Он пришел к Филину и увидел того сидящим абсолютно неподвижно на ветви большого дуба.
- Как я могу сделать так, чтобы ребенок перестал расти и умнеть? – спросил он.
Филин передвинул одну свою когтистую лапу на пару сантиметров вправо и немного склонил голову.
- Я расскажу тебе, - сказал он. – Сегодня ночью, когда ребенок будет спать, разрежь свою грудь, открой ее и вынь оттуда одну из своих сердечных струн. Сделай из нее эолову арфу, крепко натянув ее меж двух деревьев. Тогда ребенок будет так очарован никогда не кончающейся музыкой, которую ветер будет играть на арфе, что никогда не захочет расти. И поэтому не будет. А кроме того… - но здесь Филин резко остановился, подумав, что, возможно, не стоит рассказывать Великану, что еще случится, если он сделает эолову арфу из своих сердечных струн.
- Да, - сказал Великан с нетерпением, - кроме того…
- Запомни  и скажи ему: никогда ни при каких обстоятельствах не разрезать и не разрывать струну. Потому что если ее разрезать, то ребенок моментально вырастет на все те годы, что он пропустил. А кроме того…
Но здесь Филин снова остановился, подумав, что, в конце концов, он не станет рассказывать Великану, что еще может случиться, если эолова арфа выйдет из строя.
- Да, - сказал Великан, - кроме того…
- Кроме того, - сказал Филин, - мне пора снова идти спать. А тебе хорошего дня!
И он сдвинул свою когтистую лапу на пару сантиметров влево, выпрямил голову, накрыл уши плечами, моргнул одним глазом и погрузился в сон, хотя глаза его были широко открыты.

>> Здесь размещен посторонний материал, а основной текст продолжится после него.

-- ==== Sys2Proof/Laws/SameUnits.lean ====
section
/-! SUPPORT. What `Same` passes through: housekeeping, memory, engines, calibration, link, security, service life and power. -/

namespace Sys2Proof.Machine

variable {m : Nat} {s0 : State}

/-! ## HkOps -/

theorem State_setAmp_same {s : State} (a : Nat) (x : Amp)
    (hp : Sub (allow [.hk] []) m) (h : Same m s0 s) :
    Same m s0 (State.setAmp s a x) := by
  unfold State.setAmp
  repeat' first
    | (with_reducible assumption) | (with_reducible exact Free.rfl) | (with_reducible refine Free.bit hp ?_; decide)
    | (with_reducible apply same_parts)
    | (simp only [same_mk_iff])

theorem State_setBias_same {s : State} (c : Nat) (x : Bias)
    (hp : Sub (allow [.hk] []) m) (h : Same m s0 s) :
    Same m s0 (State.setBias s c x) := by
  unfold State.setBias
  repeat' first
    | (with_reducible assumption) | (with_reducible exact Free.rfl) | (with_reducible refine Free.bit hp ?_; decide)
    | (with_reducible apply same_parts)
    | (simp only [same_mk_iff])

theorem State_setFan_same {s : State} (n : Nat) (x : Fan)
    (hp : Sub (allow [.hk] []) m) (h : Same m s0 s) :
    Same m s0 (State.setFan s n x) := by
  unfold State.setFan
  repeat' first
    | (with_reducible assumption) | (with_reducible exact Free.rfl) | (with_reducible refine Free.bit hp ?_; decide)
    | (with_reducible apply same_parts)
    | (simp only [same_mk_iff])

theorem State_setMon_same {s : State} (x1 : Nat) (x : Mon)
    (hp : Sub (allow [.hk] []) m) (h : Same m s0 s) :
    Same m s0 (State.setMon s x1 x) := by
  unfold State.setMon
  repeat' first
    | (with_reducible assumption) | (with_reducible exact Free.rfl) | (with_reducible refine Free.bit hp ?_; decide)
    | (with_reducible apply same_parts)
    | (simp only [same_mk_iff])

theorem allDrainsFall_same {s : State}
    (hp : Sub (allow [] [.bdacDrnStat]) m) (h : Same m s0 s) :
    Same m s0 (allDrainsFall s) := by
  unfold allDrainsFall
  repeat' first | (with_reducible assumption) | (with_reducible refine Sub.bit hp ?_; decide) | (with_reducible apply wr_same)

theorem strobeUndone_same {s : State} (c : Nat)
    (hp : Sub (allow [.hk] [.bdacChCode]) m) (h : Same m s0 s) :
    Same m s0 (strobeUndone s c) := by
  unfold strobeUndone
  repeat' first
    | (with_reducible assumption) | (with_reducible refine Sub.bit hp ?_; decide) | (with_reducible refine Sub.trans ?_ hp; decide)
    | (with_reducible apply wr_same) | (with_reducible apply State_setBias_same) | (with_reducible apply same_ite)

theorem drainFall_same {s : State} (a : Nat)
    (hp : Sub (allow [] [.bdacDrnStat]) m) (h : Same m s0 s) :
    Same m s0 (drainFall s a) := by
  unfold drainFall
  repeat' first | (with_reducible assumption) | (with_reducible refine Sub.bit hp ?_; decide) | (with_reducible apply wbit_same)
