-- ==== Sys2Proof/Laws/SameShared.lean ====
section
/-! SUPPORT. What `Same` passes through: transactions, rings, admission, boot, debug and the Diong endpoint. -/

namespace Sys2Proof.Machine

variable {m : Nat} {s0 : State}

/-! ## DigestOps -/

theorem recomputeDigests_same {s : State}
    (hp : Sub (allow [.freeCtr, .diong] []) m) (h : Same m s0 s) :
    Same m s0 (recomputeDigests s) := by
  unfold recomputeDigests
  repeat' first
    | (with_reducible assumption) | (with_reducible exact Free.rfl) | (with_reducible refine Free.bit hp ?_; decide)
    | (with_reducible refine Sub.trans ?_ hp; decide) | (with_reducible apply draw_same)
    | (with_reducible apply same_parts)
    | (simp only [same_mk_iff])

/-! ## MboxOps -/

theorem mbox_same {s : State} (c : Master) (len : Nat) {f : List Byte → State → State}
    (ha : ∀ b, Same m s0 (f b s)) (hp : Sub (allow [.evt, .out] [.evtRpt, .secMboxStat]) m) (h : Same m s0 s) :
    Same m s0 (mbox s c len f) := by
  unfold mbox
  repeat' first
    | (with_reducible assumption) | (with_reducible refine Sub.bit hp ?_; decide) | (with_reducible refine Sub.trans ?_ hp; decide)
    | (with_reducible apply emit_same) | (with_reducible apply wr_same) | (with_reducible apply firewall_same) | (with_reducible apply ha)
    | split

theorem mboxDone_same {s : State} (code : Nat) (b : List Byte)
    (hp : Sub (allow [] [.secMboxBuf, .secMboxStat]) m) (h : Same m s0 s) :
    Same m s0 (mboxDone s code b) := by
  unfold mboxDone
  repeat' first
    | (with_reducible assumption) | (with_reducible refine Sub.bit hp ?_; decide) | (with_reducible apply wr_same)
    | (with_reducible refine same_foldl ?_ ?_; intro _ _ _)

theorem mboxAttest_same (b : List Byte) {s : State}
    (hp : Sub (allow [.freeCtr, .sec] [.secMboxBuf, .secMboxStat]) m) (h : Same m s0 s) :
    Same m s0 (mboxAttest b s) := by
  unfold mboxAttest
  repeat' first
    | (with_reducible assumption) | (with_reducible refine Sub.bit hp ?_; decide) | (with_reducible refine Sub.trans ?_ hp; decide)
    | (with_reducible apply attest_same) | (with_reducible apply mboxDone_same) | (with_reducible apply wr_same)
    | (with_reducible apply same_ite)

theorem mboxCheckTag_same (t : Transport) (b : List Byte) {s : State}
    (hp : Sub (allow [] [.secMboxBuf, .secMboxStat]) m) (h : Same m s0 s) :
    Same m s0 (mboxCheckTag t b s) := by
  unfold mboxCheckTag
  repeat' first | (with_reducible assumption) | (with_reducible apply mboxDone_same)

theorem mboxKey_same (role : Role) (b : List Byte) {s : State}
    (hp : Sub (allow [.ctl, .evt, .diong, .sec, .ge, .hk, .nv, .marks] [.bdacDrnStat, .dbgCoreCtrl, .dbgEngHalt, .dbgStat, .evtRpt,
        .memBankCtrl, .secKeystat, .secMboxBuf, .secMboxStat]) m) (h : Same m s0 s) :
    Same m s0 (mboxKey role b s) := by
  unfold mboxKey
  repeat' first
    | (with_reducible assumption) | (with_reducible refine Sub.trans ?_ hp; decide) | (with_reducible apply keyEnvelope_same)
    | (with_reducible apply mboxDone_same)

theorem mboxMakeTag_same (t : Transport) (b : List Byte) {s : State}
    (hp : Sub (allow [] [.secMboxBuf, .secMboxStat]) m) (h : Same m s0 s) :
    Same m s0 (mboxMakeTag t b s) := by
  unfold mboxMakeTag
  repeat' first | (with_reducible assumption) | (with_reducible apply mboxDone_same) | split

theorem mboxVerify_same (b : List Byte) {s : State}
    (hp : Sub (allow [] [.secMboxBuf, .secMboxStat]) m) (h : Same m s0 s) :
    Same m s0 (mboxVerify b s) := by
  unfold mboxVerify
  repeat' first | (with_reducible assumption) | (with_reducible apply mboxDone_same)

theorem mboxToken_same (b : List Byte) {s : State}
    (hp : Sub (allow [.freeCtr, .nv] [.secMboxBuf, .secMboxStat]) m) (h : Same m s0 s) :
    Same m s0 (mboxToken b s) := by
  unfold mboxToken
  repeat' first
    | (with_reducible assumption) | (with_reducible refine Sub.bit hp ?_; decide) | (with_reducible refine Sub.trans ?_ hp; decide)
    | (with_reducible apply mboxDone_same) | (with_reducible apply lcTransition_same) | (with_reducible apply wr_same)
    | (with_reducible apply same_ite)

theorem mboxRoot_same (b : List Byte) {s : State}
    (hp : Sub (allow [.evt, .nv] [.evtRpt, .secMboxBuf, .secMboxStat, .secRootstat]) m) (h : Same m s0 s) :
    Same m s0 (mboxRoot b s) := by
  unfold mboxRoot
  repeat' first
    | (with_reducible assumption) | (with_reducible refine Sub.trans ?_ hp; decide) | (with_reducible apply rootRecord_same)
    | (with_reducible apply mboxDone_same)

theorem mboxRandom_same (b : List Byte) {s : State}
    (hp : Sub (allow [.freeCtr] [.secMboxBuf, .secMboxStat]) m) (h : Same m s0 s) :
    Same m s0 (mboxRandom b s) := by
  unfold mboxRandom
  repeat' first
    | (with_reducible assumption) | (with_reducible refine Sub.trans ?_ hp; decide) | (with_reducible apply drawBytes_same)
    | (with_reducible apply mboxDone_same)

theorem mboxOf_same (code : Nat) (b : List Byte) {s : State}
    (hp : Sub (allow [.freeCtr, .ctl, .evt, .diong, .sec, .ge, .hk, .nv, .marks] [.bdacDrnStat, .dbgCoreCtrl, .dbgEngHalt, .dbgStat,
        .evtRpt, .memBankCtrl, .secKeystat, .secMboxBuf, .secMboxStat, .secRootstat]) m) (h : Same m s0 s) :
    Same m s0 (mboxOf code b s) := by
  unfold mboxOf
  repeat' first
    | (with_reducible assumption) | (with_reducible refine Sub.bit hp ?_; decide) | (with_reducible refine Sub.trans ?_ hp; decide)
    | (with_reducible apply mboxVerify_same) | (with_reducible apply mboxCheckTag_same) | (with_reducible apply mboxMakeTag_same)
    | (with_reducible apply mboxKey_same) | (with_reducible apply mboxAttest_same) | (with_reducible apply mboxToken_same)
    | (with_reducible apply mboxRoot_same) | (with_reducible apply mboxRandom_same) | (with_reducible apply wr_same) | split

theorem mboxWrite_same {s : State} (x1 : Master) (v : Nat)
    (hp : Sub (allow [.freeCtr, .ctl, .evt, .out, .diong, .sec, .ge, .hk, .nv, .marks] [.bdacDrnStat, .dbgCoreCtrl, .dbgEngHalt, .dbgStat,
        .evtRpt, .memBankCtrl, .secKeystat, .secMboxBuf, .secMboxStat, .secRootstat]) m) (h : Same m s0 s) :
    Same m s0 (mboxWrite s x1 v) := by
  unfold mboxWrite
  repeat' first
    | (with_reducible assumption) | (with_reducible refine Sub.trans ?_ hp; decide) | (intro _) | (with_reducible apply mbox_same)
    | (with_reducible apply mboxOf_same) | (with_reducible apply same_ite)

/-! ## MoverOps -/

theorem ringCompletion_same {s : State} (r : Nat) (full : Bool)
    (hp : Sub (allow [.fresh, .evt] [.dmaRingStat, .evtRpt]) m) (h : Same m s0 s) :
    Same m s0 (ringCompletion s r full) := by
  unfold ringCompletion
  repeat' first
    | (with_reducible assumption) | (with_reducible refine Sub.bit hp ?_; decide) | (with_reducible refine Sub.trans ?_ hp; decide)
    | (with_reducible apply raise_same) | (with_reducible apply setFlag_same)

theorem settleRing_same {s : State} (r : Nat)
    (hp : Sub (allow [.fresh, .evt, .mem] [.dmaRingStat, .evtRpt]) m) (h : Same m s0 s) :
    Same m s0 (settleRing s r) := by
  unfold settleRing
  repeat' first
    | (with_reducible assumption) | (with_reducible exact Free.rfl) | (with_reducible refine Free.bit hp ?_; decide)
    | (with_reducible refine Sub.trans ?_ hp; decide) | (with_reducible apply sramStore_same) | (with_reducible apply ringCompletion_same)
    | (with_reducible apply same_ite) | (with_reducible refine same_foldl ?_ ?_; intro _ _ _)
    | (with_reducible apply same_parts)
    | (simp only [same_mk_iff])

theorem moverFallback_same {s : State}
    (hp : Sub (allow [.fresh, .evt, .mem] [.dmaRingStat, .evtRpt]) m) (h : Same m s0 s) :
    Same m s0 (moverFallback s) := by
  unfold moverFallback
  repeat' first
    | (with_reducible assumption) | (with_reducible exact Free.rfl) | (with_reducible refine Free.bit hp ?_; decide)
    | (with_reducible refine Sub.trans ?_ hp; decide) | (with_reducible apply settleRing_same) | (with_reducible apply raise_same)
    | (with_reducible refine same_foldl ?_ ?_; intro _ _ _)
    | (with_reducible apply same_parts)
    | (simp only [same_mk_iff]) | split

theorem openBatch_same {s : State} (r : Nat) (tl : Bool)
    (hp : Sub (allow [.mem] [.dmaRingStat]) m) (h : Same m s0 s) :
    Same m s0 (openBatch s r tl) := by
  unfold openBatch
  repeat' first
    | (with_reducible assumption) | (with_reducible exact Free.rfl) | (with_reducible refine Free.bit hp ?_; decide)
    | (with_reducible refine Sub.bit hp ?_; decide) | (with_reducible apply wf_same)
    | (with_reducible apply same_parts)
    | (simp only [same_mk_iff])

theorem passTurn_same {s : State} (r : Nat)
    (hp : Sub (allow [.mem] []) m) (h : Same m s0 s) :
    Same m s0 (passTurn s r) := by
  unfold passTurn
  repeat' first
    | (with_reducible assumption) | (with_reducible exact Free.rfl) | (with_reducible refine Free.bit hp ?_; decide)
    | (with_reducible apply same_parts)
    | (simp only [same_mk_iff])

theorem switchMover_same {x0 : State} {s1 : State}
    (hp : Sub (allow [.fresh, .evt, .mem] [.dmaRingStat, .evtRpt]) m) (h : Same m s0 s1) :
    Same m s0 (switchMover x0 s1) := by
  unfold switchMover
  repeat' first
    | (with_reducible assumption) | (with_reducible exact Free.rfl) | (with_reducible refine Free.bit hp ?_; decide)
    | (with_reducible apply settleRing_same) | (with_reducible apply same_ite)
    | (with_reducible apply same_parts)
    | (simp only [same_mk_iff]) | split

theorem startBatch_same {s : State} (r : Nat) (tl : Bool)
    (hp : Sub (allow [.fresh, .evt, .mem] [.dmaRingStat, .evtRpt]) m) (h : Same m s0 s) :
    Same m s0 (startBatch s r tl) := by
  unfold startBatch
  repeat' first
    | (with_reducible assumption) | (with_reducible exact Free.rfl) | (with_reducible refine Free.bit hp ?_; decide)
    | (with_reducible refine Sub.trans ?_ hp; decide) | (with_reducible apply openBatch_same) | (with_reducible apply switchMover_same)
    | (with_reducible apply same_ite)
    | (with_reducible apply same_parts)
    | (simp only [same_mk_iff])

/-! ## Shared -/

theorem armStep_same {s : State} (t : Nat)
    (hp : Sub (allow [.tl] [.tlCtrl]) m) (h : Same m s0 s) :
    Same m s0 (armStep s t) := by
  unfold armStep
  repeat' first
    | (with_reducible assumption) | (with_reducible exact Free.rfl) | (with_reducible refine Free.bit hp ?_; decide)
    | (with_reducible refine Sub.bit hp ?_; decide) | (with_reducible apply wbit_same) | (with_reducible apply same_ite)
    | (with_reducible apply same_parts)
    | (simp only [same_mk_iff])

theorem thmMirror_same {s : State}
    (hp : Sub (allow [.objs] []) m) (h : Same m s0 s) :
    Same m s0 (thmMirror s) := by
  unfold thmMirror
  repeat' first
    | (with_reducible assumption) | (with_reducible exact Free.rfl) | (with_reducible refine Free.bit hp ?_; decide)
    | (with_reducible apply same_parts)
    | (simp only [same_mk_iff])

theorem wrxCheck_same {s : State}
    (hp : Sub (allow [] [.wrxCfg]) m) (h : Same m s0 s) :
    Same m s0 (wrxCheck s) := by
  unfold wrxCheck
  repeat' first
    | (with_reducible assumption) | (with_reducible refine Sub.bit hp ?_; decide) | (with_reducible apply wbit_same)
    | (with_reducible apply same_ite)
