theorem execDacDwellEnd_same (d : Nat) (trim : Nat) (dev : Int) (follows : Bool) {s : State}
    (hp : Sub (allow [.clk, .evt, .cvt, .lnk, .svc, .nv, .air] [.evtRpt]) m) (h : Same m s0 s) :
    OutSame m s0 (execDacDwellEnd d trim dev follows s) := by
  unfold execDacDwellEnd
  repeat' first
    | (with_reducible assumption) | (with_reducible refine Sub.trans ?_ hp; decide) | (with_reducible apply outSame_next)
    | (with_reducible apply reachElapsed_same) | (with_reducible apply dwellEnd_same) | (with_reducible apply outSame_ite)

theorem execDacDwellStart_same (d : Nat) {s : State}
    (hp : Sub (allow [.cvt] []) m) (h : Same m s0 s) :
    OutSame m s0 (execDacDwellStart d s) := by
  unfold execDacDwellStart
  repeat' first
    | (with_reducible assumption) | (with_reducible apply outSame_next) | (with_reducible apply State_setDac_same)
    | (with_reducible apply outSame_ite)

theorem execEmergencySwap_same (k : Nat) (slice : Nat) {s : State}
    (hp : Sub (allow [.stats, .evt, .adm, .fe, .cvt, .bm, .lnk, .svc, .nv, .marks] [.capStat, .evtRpt]) m) (h : Same m s0 s) :
    OutSame m s0 (execEmergencySwap k slice s) := by
  unfold execEmergencySwap
  repeat' first
    | (with_reducible assumption) | (with_reducible apply outSame_next) | (with_reducible apply emergencySwap_same)
    | (with_reducible apply outSame_ite)

theorem execOrxFailure_same (r : Nat) {s : State}
    (hp : Sub (allow [.evt, .adm, .cvt] [.evtRpt]) m) (h : Same m s0 s) :
    OutSame m s0 (execOrxFailure r s) := by
  unfold execOrxFailure
  repeat' first
    | (with_reducible assumption) | (with_reducible apply outSame_next) | (with_reducible apply orxFails_same)
    | (with_reducible apply outSame_ite)

theorem execOrxVisit_same (n : Nat) {s : State}
    (hp : Sub (allow [.clk, .stats, .evt, .tl, .cvt, .air] [.capStat, .evtRpt, .orxDrop, .tlEvtDrop]) m) (h : Same m s0 s) :
    OutSame m s0 (execOrxVisit n s) := by
  unfold execOrxVisit
  repeat' first
    | (with_reducible assumption) | (with_reducible refine Sub.trans ?_ hp; decide) | (intro _) | (with_reducible apply outSame_next)
    | (with_reducible apply fireEvent_same) | (with_reducible apply requestVisit_same) | (with_reducible apply same_ite)

theorem execOrxVisitEnd_same (r : Nat) {s : State}
    (hp : Sub (allow [.clk, .stats, .evt, .cvt, .air] [.capStat, .evtRpt]) m) (h : Same m s0 s) :
    OutSame m s0 (execOrxVisitEnd r s) := by
  unfold execOrxVisitEnd
  repeat' first
    | (with_reducible assumption) | (with_reducible refine Sub.trans ?_ hp; decide) | (with_reducible apply outSame_next)
    | (with_reducible apply openDue_same) | (with_reducible apply reachElapsed_same) | (with_reducible apply State_setOrx_same)
    | (with_reducible apply startVisit_same) | (with_reducible apply askWaiting_same) | (with_reducible apply outSame_ite)
    | (simp only [same_mk_iff]) | split

theorem publishSpur_same {s : State} (k : Nat) (spur : Int)
    (hp : Sub (allow [.evt, .cvt, .lnk, .marks] [.evtRpt]) m) (h : Same m s0 s) :
    Same m s0 (publishSpur s k spur) := by
  unfold publishSpur
  repeat' first
    | (with_reducible assumption) | (with_reducible refine Sub.trans ?_ hp; decide) | (with_reducible apply spurEdge_same)
    | (with_reducible apply State_setConv_same) | (with_reducible apply condOn_same) | (with_reducible apply condOff_same)
    | (with_reducible apply same_ite)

И вот, этой ночью Великан сделал всё так, как сказал ему Филин, а когда ребенок проснулся рано утром, то был так очарован никогда не кончающейся музыкой, которую переменчивые ветерки играли, касаясь сердечной струны Великана, туго натянутой между двумя деревьями, что целыми днями сидел, внимая печальному и волшебному звуку и наблюдая за непрекращающееся рябью на поверхности маленького пруда, который наполнялся под деревьями за ночь. И хотя ветер дул то сильнее, то слабее, заставляя звучать натянутую струну арфы, и поверхность пруда то колыхалась, то становилась спокойней, а звук то нарастал, то стихал, всё же ни днем, ни ночью ветер никогда не стихал полностью, и значит, рябь никогда не покидала поверхности пруда, как никогда не умолкало пение струны.
Более того (и это было первое, о чем Филин внезапно решил не говорить Великану), воздействие этой чудесной новой музыки было таким, что теперь ребенок начал понимать язык птиц и зверей, как понимал его Великан. И это для него стало еще одним источником наслаждения. Он слушал и слушал и слушал всё то, о чем они говорили между собой, и счастье его длилось весь день. Великан тоже был очень счастлив теперь, когда почувствовал, что сохранил для себя товарища навсегда.
Однажды ребенок сидел рядом с арфой и просто слушал музыку, в то же время прислушиваясь к двум-трем весьма озорным ласточкам, которые стремительно носились и кружились в летнем воздухе, то и дело издавая пронзительные восторженные крики. Ребенок заметил, что каждая из ласточек кричала что-то особенно громко, когда устремлялась вниз и пролетала мимо стоявшего неподалеку старого дуба. Его разобрало любопытство, и поэтому он встал и пошел к дереву. Ну, а там, конечно же, на одной из ветвей – совершенно неподвижный и очень торжественный – сидел старый Филин, словно противный старый профессор с большими круглыми очками на носу. И каждый раз, как одна из этих молодых ласточек-грубиянок пролетала мимо Филина, она кричала что-то вроде:

Филин, Филин, с зобом этим
Ты смешней всех птиц на свете.

Они дразнили его изо всех сил. Но мудрая старая птица просто сидела, не обращая на них ни малейшего внимания, и ребенок никак не мог не задуматься о том, как это всё странно: вот ласточки не перестают носиться туда-сюда весь день, пока не приходит пора спать (потому что еда их состоит из мелких мошек, которых они ловят в полете), а Филин едва ли не всё время проводит, сидя себе неподвижно. Ребенку стало интересно, что это за чувство, когда летаешь.
- Эй, Ласточка, - крикнул он в следующий раз, когда молодняк пролетал мимо него, - а что ты чувствуешь, когда летаешь?
- Что это ты такое сказал? – спросила Ласточка, летая вокруг головы ребенка, пока он говорил, ведь она не могла остановиться ни на мгновение.
- Ну, вот каково это - летать? – снова спросил ребенок.
- Летать? - сказала Ласточка, - А что это такое? Я не знаю этого слова.
И она заверещала:
- Ле-тать! Ле-тать! Ле-тать! Какое смешное слово!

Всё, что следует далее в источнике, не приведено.